THE PROBLEM →
Write out the stretch of lines below that begins at the line with "(∀ i : Instr, i.wellFormed" and ends at the line with "6 ≤ w.toNat →", including both, exactly as given and nothing more.

──────── DATASET EXCERPTS

-- ==== Sys2Proof/Certificates/Slice0/Obligations.lean ====
section
/-! DEFINITION. The statements for the provers. Each docstring names the rule of spec/ it formalises, or the model's own
choice and its log entry. Rules that the spec marks `[derived: ...]` are its own inferences, and a statement on one is
listed as derived; rules marked `[decision: ... D<n>]` are the values and behaviour the spec itself gives.
`execOver P` is the commands over any cipher port; `exec` is the machine's own. -/

open Sys2Proof Sys2Proof.Machine

/-! ### Encoding -/

/-- R73: the five legal words and their commands, and no other word has one. -/
def Obligations.CommandWordTable : Prop :=
  ∀ (w : CmdWord) (i : Instr), decode w = .ok i ↔
    (w = 0x01 ∧ i = .tobits) ∨ (w = 0x02 ∧ i = .frombits) ∨ (w = 0x03 ∧ i = .capchk) ∨
      (w = 0x04 ∧ i = .encode) ∨ (w = 0x05 ∧ i = .decode)

/-- R70, R73, R77: decoding undoes encoding on every command, and encoding undoes decoding on every word that decodes. -/
def Obligations.DecodeAndEncodeAgree : Prop :=
  (∀ i : Instr, i.wellFormed = true → decode (encode i) = .ok i) ∧
    ∀ (w : CmdWord) (i : Instr), decode w = .ok i → encode i = w

/-- R74, R154: every other word is illegal; a host write of one to `CMD` writes `STATUS` and nothing else. -/
def Obligations.IllegalWordWritesStatusOnly : Prop :=
  ∀ (w : CmdWord) (s : State), w.toNat = 0 ∨ 6 ≤ w.toNat →
    (∃ e, decode w = .error e) ∧ step (placeCommand s w) = .next { s with status := 0x42 }

/-! ### The step -/

/-- R72: a host write of a word to `CMD` is one step, the whole command the word decodes to. The host's next action is
taken from `pending` (log entry 9). -/
def Obligations.StepRunsDecodedCommand : Prop :=
  ∀ (s : State) (w : CmdWord) (i : Instr) (rest : List HostAction),
    s.pending = .write .cmd (.word w) :: rest → decode w = .ok i → i.wellFormed = true →
      step s = exec i { s with pending := rest }

/-- R33, R183: a step performs the host's next action, and changes nothing while the host does nothing. The list of
actions to come is the model's (log entry 9). -/
def Obligations.StepPerformsHostAction : Prop :=
  ∀ s : State,
    (∀ (a : HostAction) (rest : List HostAction),
      s.pending = a :: rest → step s = performAction exec a { s with pending := rest }) ∧
    (s.pending = [] → step s = .next s)

/-! ### Bit packer -/

/-- R90: element `i` of `to_bits(b)` is bit `7 - i` of the byte. -/
def Obligations.UnpackedBitPositions : Prop :=
  ∀ (b : Byte) (i : Nat) (h : i < 8), (toBits b)[i] = b.getLsbD (7 - i) ∧
    ((toBits b)[i] = true ↔ b.toNat / 2 ^ (7 - i) % 2 = 1)

/-- R91: the weighted sum, which fits a byte, and bit `7 - i` of the byte is element `i`. -/
def Obligations.PackedByteValue : Prop :=
  ∀ s : Bits8,
    (fromBits s).toNat = s[0].toNat * 128 + s[1].toNat * 64 + s[2].toNat * 32 + s[3].toNat * 16 + s[4].toNat * 8
        + s[5].toNat * 4 + s[6].toNat * 2 + s[7].toNat * 1 ∧
      ∀ (i : Nat) (h : i < 8), (fromBits s).getLsbD (7 - i) = s[i]

/-- R93: the two functions are inverse to each other. -/
def Obligations.PackAndUnpackInverse : Prop :=
  (∀ b : Byte, fromBits (toBits b) = b) ∧ ∀ s : Bits8, toBits (fromBits s) = s

/-- R92: TOBITS, its word, its whole effect, its corner cases and its example. -/
def Obligations.TobitsResult : Prop :=
  decode 0x01 = .ok .tobits ∧
  (∀ s : State, exec .tobits s = .next { s with bits := toBits s.byte, status := 0x01 }) ∧
  toBits 0x00 = #v[false, false, false, false, false, false, false, false] ∧
  toBits 0xFF = #v[true, true, true, true, true, true, true, true] ∧
  toBits 0x80 = #v[true, false, false, false, false, false, false, false] ∧
  toBits 0x01 = #v[false, false, false, false, false, false, false, true] ∧
  toBits 0xA5 = #v[true, false, true, false, false, true, false, true]

/-- R94: FROMBITS, its word, its whole effect, its corner cases and its example. -/
def Obligations.FrombitsResult : Prop :=
  decode 0x02 = .ok .frombits ∧
  (∀ s : State, exec .frombits s = .next { s with byte := fromBits s.bits, status := 0x01 }) ∧
  fromBits #v[false, false, false, false, false, false, false, false] = 0x00 ∧
  fromBits #v[true, true, true, true, true, true, true, true] = 0xFF ∧
  fromBits #v[false, true, false, false, false, false, false, false] = 0x40 ∧
  fromBits #v[false, false, false, false, false, false, true, false] = 0x02 ∧
  fromBits #v[false, false, true, false, false, true, false, false] = 0x24 ∧
  (∀ s t u : State, exec .tobits s = .next t → exec .frombits t = .next u → u.byte = s.byte) ∧
  ∀ s t u : State, exec .frombits s = .next t → exec .tobits t = .next u → u.bits = s.bits

/-! ### Capacity -/

/-- R105: CAPCHK writes the exact capacity on both outcomes, raises `PayloadTooLarge` exactly when `PLEN` is larger, and
changes nothing else. -/
def Obligations.CapchkResult : Prop :=
  decode 0x03 = .ok .capchk ∧
  ∀ s : State, ∃ t, exec .capchk s = .next t ∧
    t.cap.toNat = s.width.toNat * s.height.toNat * 3 / 8 ∧
    t.status = (if s.width.toNat * s.height.toNat * 3 / 8 < s.plen.toNat then 0x22 else 0x01) ∧
    t = { s with cap := t.cap, status := t.status }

────────────────

RESPONSE AREA →
  (∀ i : Instr, i.wellFormed = true → decode (encode i) = .ok i) ∧
    ∀ (w : CmdWord) (i : Instr), decode w = .ok i → encode i = w

/-- R74, R154: every other word is illegal; a host write of one to `CMD` writes `STATUS` and nothing else. -/
def Obligations.IllegalWordWritesStatusOnly : Prop :=
  ∀ (w : CmdWord) (s : State), w.toNat = 0 ∨ 6 ≤ w.toNat →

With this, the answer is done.